The model's performance was evaluated across data modalities, cancer types, and tasks. We highlight 3 concepts:
a) Tissue type classification on whole-slide images (WSIs): On 60 hematoxylin & eosin (H&E) WSIs from high-grade serous ovarian cancer (HGSOC, Boehm et al. 2022), Composer predicted the overall WSI tissue composition (Jensen-Shannon divergence (JSD): 0.26; mean absolute error: 0.11), classifying correctly (AUROC 0.98) the tissue type (tumor, stroma, necrosis, adipose, other) of individual regions within WSIs without training on regional annotations.
b) Tumor segmentation on WSIs: On 185 H&E WSIs spanning HGSOC, breast, and colorectal cancers (MSKCC), Composer estimated the overall tumor fraction per WSI (JSD 0.12; MAE 0.15), distinguishing efficiently tumor from non-tumor regions (AUROC 0.91) within WSIs.
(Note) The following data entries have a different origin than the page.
-- ==== Sys2Proof/Laws/Ops.lean ====
section
/-! SUPPORT. What each shared operation can do, said once: completing a command, a command that needs the segment, a query, and
turning to another unit. -/

namespace Sys2Proof.Machine

variable {c : Command} {s t : State} {u v : CodecUnit} {e : Cause} {g : Segment}

/-- A command that succeeds ends with its writes and STATUS.CODE = OK. -/
theorem complete_ok (h : c s.unit = .ok u) : complete c s = .next (s.setUnit (markOk u)) := by
  simp only [complete, h]

/-- A command that raises ends with `raise` on the unit as it was. -/
theorem complete_error (h : c s.unit = .error e) : complete c s = .next (s.setUnit (raise e s.unit)) := by
  simp only [complete, h]

/-- A command always ends in a next state, by one of these two ways. -/
theorem complete_cases (h : complete c s = .next t) :
    (∃ u, c s.unit = .ok u ∧ t = s.setUnit (markOk u)) ∨ (∃ e, c s.unit = .error e ∧ t = s.setUnit (raise e s.unit)) := by
  cases hc : c s.unit with
  | ok u => rw [complete_ok hc] at h; cases h; exact .inl ⟨u, rfl, rfl⟩
  | error e => rw [complete_error hc] at h; cases h; exact .inr ⟨e, rfl, rfl⟩

theorem needSegment_none {k : Segment → Command} (h : u.seg = none) : needSegment k u = .error .noSegment := by
  simp only [needSegment, h]

theorem needSegment_some {k : Segment → Command} (h : u.seg = some g) : needSegment k u = k g u := by
  simp only [needSegment, h]

/-- Everything a query does. -/
theorem query_eq (f : Segment → Word) (u : CodecUnit) :
    query f u = match u.seg with
      | none => .error .noSegment
      | some g => .ok (setRes0 (f g) u) := rfl

/-- A query with a segment: RES0 is the result, STATUS.CODE is OK, nothing else changes. -/
theorem complete_query_some {f : Segment → Word} (h : s.unit.seg = some g) :
    complete (query f) s = .next (s.setUnit { s.unit with res0 := some (f g), code := .ok }) := by
  rw [complete_ok (u := setRes0 (f g) s.unit) (by simp only [query_eq, h])]
  rfl

/-- A query without a segment raises NO_SEGMENT. -/
theorem complete_query_none {f : Segment → Word} (h : s.unit.seg = none) :
    complete (query f) s = .next (s.setUnit (raise .noSegment s.unit)) :=
  complete_error (by simp only [query_eq, h])

/-- A unit that is not being accessed reads the same after another unit is put aside. -/
theorem parkedUnit_park_other {l : List (Nat × CodecUnit)} {i j : Nat} {x : CodecUnit} (h : j ≠ i) :
    parkedUnit (parkUnit i x l) j = parkedUnit l j := by
  unfold parkedUnit parkUnit
  split
  · rw [assocGet_drop_other h]
  · rw [assocGet_put_other h]

/-- A unit put aside is what its index reads as. -/
theorem parkedUnit_park_same {l : List (Nat × CodecUnit)} {i : Nat} {x : CodecUnit}
    (hl : l.Pairwise fun p q => p.1 < q.1) : parkedUnit (parkUnit i x l) i = x := by
  unfold parkedUnit parkUnit
  split
  · next hx => rw [assocGet_drop_same hl, hx]; rfl
  · rw [assocGet_put_same]; rfl

/-- Everything turning to a unit does: it is the one accessed, and every unit's state is what it was. -/
theorem selectUnit_spec {i : Nat} (hl : s.parked.Pairwise fun p q => p.1 < q.1) (h : selectUnit i s = some t) :
    t.sel = i ∧ t.unit = s.unitAt i ∧ t.pending = s.pending ∧ t.lastRead = s.lastRead ∧
      ∀ j, t.unitAt j = s.unitAt j := by
  unfold selectUnit at h
  split at h
  · next hi =>
    obtain rfl : s = t := by simpa using h
    exact ⟨hi.symm, by simp [State.unitAt, hi], rfl, rfl, fun _ => rfl⟩
  · next hi =>
    split at h
    · obtain rfl := (Option.some.inj h)
      refine ⟨rfl, by simp [State.unitAt, hi], rfl, rfl, fun j => ?_⟩
      simp only [State.unitAt]
      by_cases hj : j = i
      · subst hj; simp [hi]
      · by_cases hs : j = s.sel
        · subst hs; simp only [if_neg hj]
          exact parkedUnit_park_same (assocDrop_rising hl)
        · simp only [if_neg hj, if_neg hs]
          rw [parkedUnit_park_other hs]
          unfold parkedUnit
          rw [assocGet_drop_other hj]
    · simp at h

/-- Turning to a unit is refused exactly for a unit that is neither the one accessed nor one that exists. -/
theorem selectUnit_none {i : Nat} : selectUnit i s = none ↔ i ≠ s.sel ∧ Config.numUnits ≤ i := by
  unfold selectUnit
  split
  · simp_all
  · split <;> simp_all

/-- Replacing the state of the unit accessed leaves every other unit alone. -/
theorem unitAt_setUnit {i : Nat} : (s.setUnit u).unitAt i = if i = s.sel then u else s.unitAt i := by
  unfold State.unitAt
  by_cases h : i = s.sel <;> simp [h]

end Sys2Proof.Machine
end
c) Single-cell type annotation in scRNA-seq: Using 156 scRNA-seq HGSOC samples (Vazquez-Garcia et al. 2022), Composer not only inferred bulk cell type distributions (JSD: 0.15; MAE: 0.06), but also accurately classified (AUROC: 0.97) individual cells to their designated type (T cells, monocytes, fibroblasts, cancer cells, other).
In summary, the proposed OT-based weakly supervised framework provides an effective approach for linking element-level representations to sample-level compositional profiles in cancer. Its applicability across data analyses empowers spatial and molecular characterization of tumor ecosystems, biomarker quantification, and potential applications to precision oncology.
利益披露 Disclosure
G. Asimomitis, None.
K. M. Boehm,
Monograph Capital, LLC Independent Contractor.
Japanese Society of Obstetrics and Gynecology Travel.
Memorial Sloan Kettering Cancer Center Patent.
K. Liosis, None..
A. Kohli, None..
T. Pollard, None..
A. Aukerman, None..
A. Pasha, None..
A. Begum, None..
L. H. Ellenson, None..
J. Shia, None..
H. A. Zhang, None.
N. Schultz,
Stand Up to Cancer Independent Contractor.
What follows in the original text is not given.